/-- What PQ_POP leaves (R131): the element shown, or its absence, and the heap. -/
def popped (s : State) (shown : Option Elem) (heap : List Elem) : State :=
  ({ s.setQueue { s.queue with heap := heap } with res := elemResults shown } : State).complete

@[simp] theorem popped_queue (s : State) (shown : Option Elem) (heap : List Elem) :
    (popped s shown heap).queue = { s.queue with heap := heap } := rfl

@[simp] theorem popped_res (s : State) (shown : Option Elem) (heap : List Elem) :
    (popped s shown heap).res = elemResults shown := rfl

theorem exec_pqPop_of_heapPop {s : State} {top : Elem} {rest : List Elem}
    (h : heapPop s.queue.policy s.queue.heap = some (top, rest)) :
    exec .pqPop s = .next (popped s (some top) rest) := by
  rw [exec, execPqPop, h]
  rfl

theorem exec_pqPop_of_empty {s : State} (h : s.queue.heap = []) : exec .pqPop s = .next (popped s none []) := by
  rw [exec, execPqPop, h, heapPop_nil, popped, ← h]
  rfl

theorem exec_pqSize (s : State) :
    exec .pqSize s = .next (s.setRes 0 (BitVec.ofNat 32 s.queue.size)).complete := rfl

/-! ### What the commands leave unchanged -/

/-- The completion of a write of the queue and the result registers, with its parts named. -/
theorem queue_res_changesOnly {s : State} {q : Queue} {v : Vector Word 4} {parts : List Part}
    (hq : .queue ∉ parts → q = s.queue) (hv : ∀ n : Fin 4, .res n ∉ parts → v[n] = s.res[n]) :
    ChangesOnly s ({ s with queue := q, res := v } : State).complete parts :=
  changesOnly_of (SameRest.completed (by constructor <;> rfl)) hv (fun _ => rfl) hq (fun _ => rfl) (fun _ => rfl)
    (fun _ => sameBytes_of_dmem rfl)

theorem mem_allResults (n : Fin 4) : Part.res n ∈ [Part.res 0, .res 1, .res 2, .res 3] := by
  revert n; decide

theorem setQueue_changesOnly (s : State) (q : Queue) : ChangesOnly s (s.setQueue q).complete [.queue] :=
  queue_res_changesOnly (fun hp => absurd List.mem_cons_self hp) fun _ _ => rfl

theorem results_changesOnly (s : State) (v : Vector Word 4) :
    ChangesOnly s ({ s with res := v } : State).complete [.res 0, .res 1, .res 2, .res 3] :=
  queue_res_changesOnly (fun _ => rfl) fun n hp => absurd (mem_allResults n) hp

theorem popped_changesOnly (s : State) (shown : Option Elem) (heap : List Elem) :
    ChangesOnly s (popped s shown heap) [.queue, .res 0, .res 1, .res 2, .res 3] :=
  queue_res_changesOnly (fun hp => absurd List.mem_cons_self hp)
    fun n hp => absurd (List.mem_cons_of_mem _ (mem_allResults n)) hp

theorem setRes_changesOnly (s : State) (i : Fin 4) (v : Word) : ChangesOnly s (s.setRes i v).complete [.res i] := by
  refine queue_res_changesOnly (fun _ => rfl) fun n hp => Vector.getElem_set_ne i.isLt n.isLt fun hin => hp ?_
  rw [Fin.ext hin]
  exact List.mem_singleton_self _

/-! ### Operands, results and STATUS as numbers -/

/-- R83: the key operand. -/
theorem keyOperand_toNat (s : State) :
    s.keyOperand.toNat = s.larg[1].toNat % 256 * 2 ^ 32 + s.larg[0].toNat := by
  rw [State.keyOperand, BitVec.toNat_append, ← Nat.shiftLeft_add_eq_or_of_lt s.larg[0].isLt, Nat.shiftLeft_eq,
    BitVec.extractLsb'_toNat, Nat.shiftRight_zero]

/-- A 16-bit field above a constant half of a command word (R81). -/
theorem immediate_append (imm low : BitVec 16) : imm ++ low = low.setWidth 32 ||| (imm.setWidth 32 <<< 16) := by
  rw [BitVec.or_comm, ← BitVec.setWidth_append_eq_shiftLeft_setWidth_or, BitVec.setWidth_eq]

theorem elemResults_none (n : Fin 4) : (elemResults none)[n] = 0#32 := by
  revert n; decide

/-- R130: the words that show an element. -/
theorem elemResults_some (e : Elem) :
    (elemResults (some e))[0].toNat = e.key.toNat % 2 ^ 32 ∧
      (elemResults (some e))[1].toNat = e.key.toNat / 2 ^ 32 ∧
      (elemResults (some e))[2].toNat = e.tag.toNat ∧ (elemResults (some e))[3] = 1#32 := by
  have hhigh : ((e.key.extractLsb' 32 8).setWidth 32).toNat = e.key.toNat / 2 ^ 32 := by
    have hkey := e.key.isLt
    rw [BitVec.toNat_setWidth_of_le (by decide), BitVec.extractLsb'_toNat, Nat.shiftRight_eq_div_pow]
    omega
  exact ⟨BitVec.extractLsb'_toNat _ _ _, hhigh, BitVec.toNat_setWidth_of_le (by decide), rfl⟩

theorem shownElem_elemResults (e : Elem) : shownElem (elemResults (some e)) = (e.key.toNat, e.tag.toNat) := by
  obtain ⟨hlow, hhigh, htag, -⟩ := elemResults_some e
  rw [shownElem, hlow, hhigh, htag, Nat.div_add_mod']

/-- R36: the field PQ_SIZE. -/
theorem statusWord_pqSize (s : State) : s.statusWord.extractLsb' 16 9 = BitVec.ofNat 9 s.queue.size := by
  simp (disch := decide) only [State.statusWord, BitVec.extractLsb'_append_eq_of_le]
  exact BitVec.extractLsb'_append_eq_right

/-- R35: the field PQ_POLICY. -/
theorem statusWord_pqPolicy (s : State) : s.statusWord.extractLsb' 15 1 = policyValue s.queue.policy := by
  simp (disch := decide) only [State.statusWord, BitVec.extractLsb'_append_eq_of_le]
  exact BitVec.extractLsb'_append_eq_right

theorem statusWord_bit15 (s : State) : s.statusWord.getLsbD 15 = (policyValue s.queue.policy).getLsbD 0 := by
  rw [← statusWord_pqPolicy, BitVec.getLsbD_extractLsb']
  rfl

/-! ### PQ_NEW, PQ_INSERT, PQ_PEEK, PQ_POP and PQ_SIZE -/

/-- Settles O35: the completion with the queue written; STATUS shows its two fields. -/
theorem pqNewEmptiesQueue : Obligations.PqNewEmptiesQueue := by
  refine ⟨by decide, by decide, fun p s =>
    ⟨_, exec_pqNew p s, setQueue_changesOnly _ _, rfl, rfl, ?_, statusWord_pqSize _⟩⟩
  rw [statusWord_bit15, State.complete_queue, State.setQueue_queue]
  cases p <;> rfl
·····
For this exercise, return the material above in full and exactly.

— EXERCISE RESULT —
/-- What PQ_POP leaves (R131): the element shown, or its absence, and the heap. -/
def popped (s : State) (shown : Option Elem) (heap : List Elem) : State :=
  ({ s.setQueue { s.queue with heap := heap } with res := elemResults shown } : State).complete

@[simp] theorem popped_queue (s : State) (shown : Option Elem) (heap : List Elem) :
    (popped s shown heap).queue = { s.queue with heap := heap } := rfl

@[simp] theorem popped_res (s : State) (shown : Option Elem) (heap : List Elem) :
    (popped s shown heap).res = elemResults shown := rfl

theorem exec_pqPop_of_heapPop {s : State} {top : Elem} {rest : List Elem}
    (h : heapPop s.queue.policy s.queue.heap = some (top, rest)) :
    exec .pqPop s = .next (popped s (some top) rest) := by
  rw [exec, execPqPop, h]
  rfl

theorem exec_pqPop_of_empty {s : State} (h : s.queue.heap = []) : exec .pqPop s = .next (popped s none []) := by
  rw [exec, execPqPop, h, heapPop_nil, popped, ← h]
  rfl

theorem exec_pqSize (s : State) :
    exec .pqSize s = .next (s.setRes 0 (BitVec.ofNat 32 s.queue.size)).complete := rfl

/-! ### What the commands leave unchanged -/

/-- The completion of a write of the queue and the result registers, with its parts named. -/
theorem queue_res_changesOnly {s : State} {q : Queue} {v : Vector Word 4} {parts : List Part}
    (hq : .queue ∉ parts → q = s.queue) (hv : ∀ n : Fin 4, .res n ∉ parts → v[n] = s.res[n]) :
    ChangesOnly s ({ s with queue := q, res := v } : State).complete parts :=
  changesOnly_of (SameRest.completed (by constructor <;> rfl)) hv (fun _ => rfl) hq (fun _ => rfl) (fun _ => rfl)
    (fun _ => sameBytes_of_dmem rfl)

theorem mem_allResults (n : Fin 4) : Part.res n ∈ [Part.res 0, .res 1, .res 2, .res 3] := by
  revert n; decide

theorem setQueue_changesOnly (s : State) (q : Queue) : ChangesOnly s (s.setQueue q).complete [.queue] :=
  queue_res_changesOnly (fun hp => absurd List.mem_cons_self hp) fun _ _ => rfl

theorem results_changesOnly (s : State) (v : Vector Word 4) :
    ChangesOnly s ({ s with res := v } : State).complete [.res 0, .res 1, .res 2, .res 3] :=
  queue_res_changesOnly (fun _ => rfl) fun n hp => absurd (mem_allResults n) hp

theorem popped_changesOnly (s : State) (shown : Option Elem) (heap : List Elem) :
    ChangesOnly s (popped s shown heap) [.queue, .res 0, .res 1, .res 2, .res 3] :=
  queue_res_changesOnly (fun hp => absurd List.mem_cons_self hp)
    fun n hp => absurd (List.mem_cons_of_mem _ (mem_allResults n)) hp

theorem setRes_changesOnly (s : State) (i : Fin 4) (v : Word) : ChangesOnly s (s.setRes i v).complete [.res i] := by
  refine queue_res_changesOnly (fun _ => rfl) fun n hp => Vector.getElem_set_ne i.isLt n.isLt fun hin => hp ?_
  rw [Fin.ext hin]
  exact List.mem_singleton_self _

/-! ### Operands, results and STATUS as numbers -/

/-- R83: the key operand. -/
theorem keyOperand_toNat (s : State) :
    s.keyOperand.toNat = s.larg[1].toNat % 256 * 2 ^ 32 + s.larg[0].toNat := by
  rw [State.keyOperand, BitVec.toNat_append, ← Nat.shiftLeft_add_eq_or_of_lt s.larg[0].isLt, Nat.shiftLeft_eq,
    BitVec.extractLsb'_toNat, Nat.shiftRight_zero]

/-- A 16-bit field above a constant half of a command word (R81). -/
theorem immediate_append (imm low : BitVec 16) : imm ++ low = low.setWidth 32 ||| (imm.setWidth 32 <<< 16) := by
  rw [BitVec.or_comm, ← BitVec.setWidth_append_eq_shiftLeft_setWidth_or, BitVec.setWidth_eq]

theorem elemResults_none (n : Fin 4) : (elemResults none)[n] = 0#32 := by
  revert n; decide

/-- R130: the words that show an element. -/
theorem elemResults_some (e : Elem) :
    (elemResults (some e))[0].toNat = e.key.toNat % 2 ^ 32 ∧
      (elemResults (some e))[1].toNat = e.key.toNat / 2 ^ 32 ∧
      (elemResults (some e))[2].toNat = e.tag.toNat ∧ (elemResults (some e))[3] = 1#32 := by
  have hhigh : ((e.key.extractLsb' 32 8).setWidth 32).toNat = e.key.toNat / 2 ^ 32 := by
    have hkey := e.key.isLt
    rw [BitVec.toNat_setWidth_of_le (by decide), BitVec.extractLsb'_toNat, Nat.shiftRight_eq_div_pow]
    omega
  exact ⟨BitVec.extractLsb'_toNat _ _ _, hhigh, BitVec.toNat_setWidth_of_le (by decide), rfl⟩

theorem shownElem_elemResults (e : Elem) : shownElem (elemResults (some e)) = (e.key.toNat, e.tag.toNat) := by
  obtain ⟨hlow, hhigh, htag, -⟩ := elemResults_some e
  rw [shownElem, hlow, hhigh, htag, Nat.div_add_mod']

/-- R36: the field PQ_SIZE. -/
theorem statusWord_pqSize (s : State) : s.statusWord.extractLsb' 16 9 = BitVec.ofNat 9 s.queue.size := by
  simp (disch := decide) only [State.statusWord, BitVec.extractLsb'_append_eq_of_le]
  exact BitVec.extractLsb'_append_eq_right

/-- R35: the field PQ_POLICY. -/
theorem statusWord_pqPolicy (s : State) : s.statusWord.extractLsb' 15 1 = policyValue s.queue.policy := by
  simp (disch := decide) only [State.statusWord, BitVec.extractLsb'_append_eq_of_le]
  exact BitVec.extractLsb'_append_eq_right

theorem statusWord_bit15 (s : State) : s.statusWord.getLsbD 15 = (policyValue s.queue.policy).getLsbD 0 := by
  rw [← statusWord_pqPolicy, BitVec.getLsbD_extractLsb']
  rfl

/-! ### PQ_NEW, PQ_INSERT, PQ_PEEK, PQ_POP and PQ_SIZE -/

/-- Settles O35: the completion with the queue written; STATUS shows its two fields. -/
theorem pqNewEmptiesQueue : Obligations.PqNewEmptiesQueue := by
  refine ⟨by decide, by decide, fun p s =>
    ⟨_, exec_pqNew p s, setQueue_changesOnly _ _, rfl, rfl, ?_, statusWord_pqSize _⟩⟩
  rw [statusWord_bit15, State.complete_queue, State.setQueue_queue]
  cases p <;> rfl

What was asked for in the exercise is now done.